Eingang zum Friedhof
5Bilder

Grunewald.Verwaschene Hinweisschilder mitten im Berliner Grunewald weisen auf einen mystischen Ort hin, der vor mehr als hundert Jahren angelegt wurde. Inmitten des Kiefernwaldes, in der Nähe des Schildhornweges, der von der Havelchaussee quer durch den Wald bis zum S-Bahnhof Grunewald verläuft, wurde eine letzte Ruhestätte für all derer angelegt, die freiwillig aus dem Leben geschieden sind. Darum wird der kleine Friedhof auch als „Selbstmörderfriedhof“ oder Friedhof der „Namenlosen“ benannt.

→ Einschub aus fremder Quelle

/-- A training set (R223). `good`: it was received without error; `acked`: it acknowledges this device's own sets. -/
structure TrainSet where
  side     : BitVec 1
  leadSide : BitVec 1
  uid      : BitVec 64
  version  : Byte
  metering : Bool
  good     : Bool
  acked    : Bool
  deriving DecidableEq, Repr

/-- A state-transfer message: the checkpoint exchange of R227 (the TIME of the restored slot and the registered values by key, and
the pulse residues and counts of R153), or the accumulators, deficits, residues and counts of R228 as of an exchange instant. -/
inductive Transfer where
  | checkpoint (time : Nat) (vals : List (Nat × Nat)) (pulse : List (Int × Nat))
  | running (time : Nat) (accs : List (Nat × Nat × Nat)) (pulse : List (Int × Nat))
  deriving DecidableEq, Repr

/-- Control messages of Tether (R225). `commit` names the site time from which both devices take the new values (R215). -/
inductive TwnMsg where
  | swap
  | detach
  | commit (sel pass : List Nat) (t : Nat)
  | commitAck (ok : Bool)
  | failed
  | digest (r : Fin 11) (bytes : List Nat)
  | arbitrate (n : Nat)
  deriving DecidableEq, Repr


/-- The kinds of harmonic-engine bursts (Table 08-2), those of a group with the group. -/
inductive BurstKind where
  | resampler
  | phasors (g : Grp)
  | windows (g : Grp)
  | lowBand
  | highBand
  | arc
  deriving DecidableEq, Repr

/-- A read of a calibration set whose copy A, or B, failed its CRC. `again`: copy A failed at its second read too (R200). -/
structure SetFail where
  set   : Fin 8
  copyB : Bool
  again : Bool
  deriving DecidableEq, Repr

/-- A read of the Vault at start-up that failed its CRC: a checkpoint slot, whose second read (`again`) may fail too (R137); a
modulator's stored corrections, whose copy A (`a`), at its second read, and copy B (`b`) may fail too (R76, R200); or a
calibration set. -/
inductive LoadFail where
  | slot (pos : Fin 64) (again : Bool)
  | corr (md : Fin 138) (a b : Bool)
  | set (f : SetFail)
  deriving DecidableEq, Repr

/-! ### Fault supervision (R247 to R261) -/

/-- What a word of SRAM holds (Table 12-3): a retained sample of a meter, a posted result, a word of a frame in the queue of a link port
(`sent`: this device's own, else one received), of a capture buffer, or of the controller's program and data. -/
inductive SramData where
  | retained (m : Fin 48)
  | results
  | queue (port : Fin 4) (lseq : BitVec 16) (sent : Bool)
  | capture
  | program
  deriving DecidableEq, Repr

/-- A record of the Vault by what it is (Table 22-8): a block of a checkpoint slot, a ledger position, a block of a copy of a
calibration set, a copy of a strongbox slot, or another block of the main array. -/
inductive VaultRec where
  | ckpt (pos : Fin 64) (blk : Fin 16)
  | ledger (pos : Fin 2048)
  | calSet (set : Fin 8) (copyB : Bool) (blk : Fin 37)
  | slot (i : Fin 256) (copyB : Bool)
  | other (blk : Fin 217)
  deriving DecidableEq, Repr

Bis 1845 war der Freitod-Versuch in Preußen ein Verbrechen, aber auch danach wurde allen, die ihrem Leben selbst ein Ende setzten, ein würdiges Begräbnis verwehrt. Wie lange der Friedhof im Grunewald-Forst bereits betrieben wird, ist unklar, vermutlich wurde der Friedhof schon vorher im Wald „versteckt“.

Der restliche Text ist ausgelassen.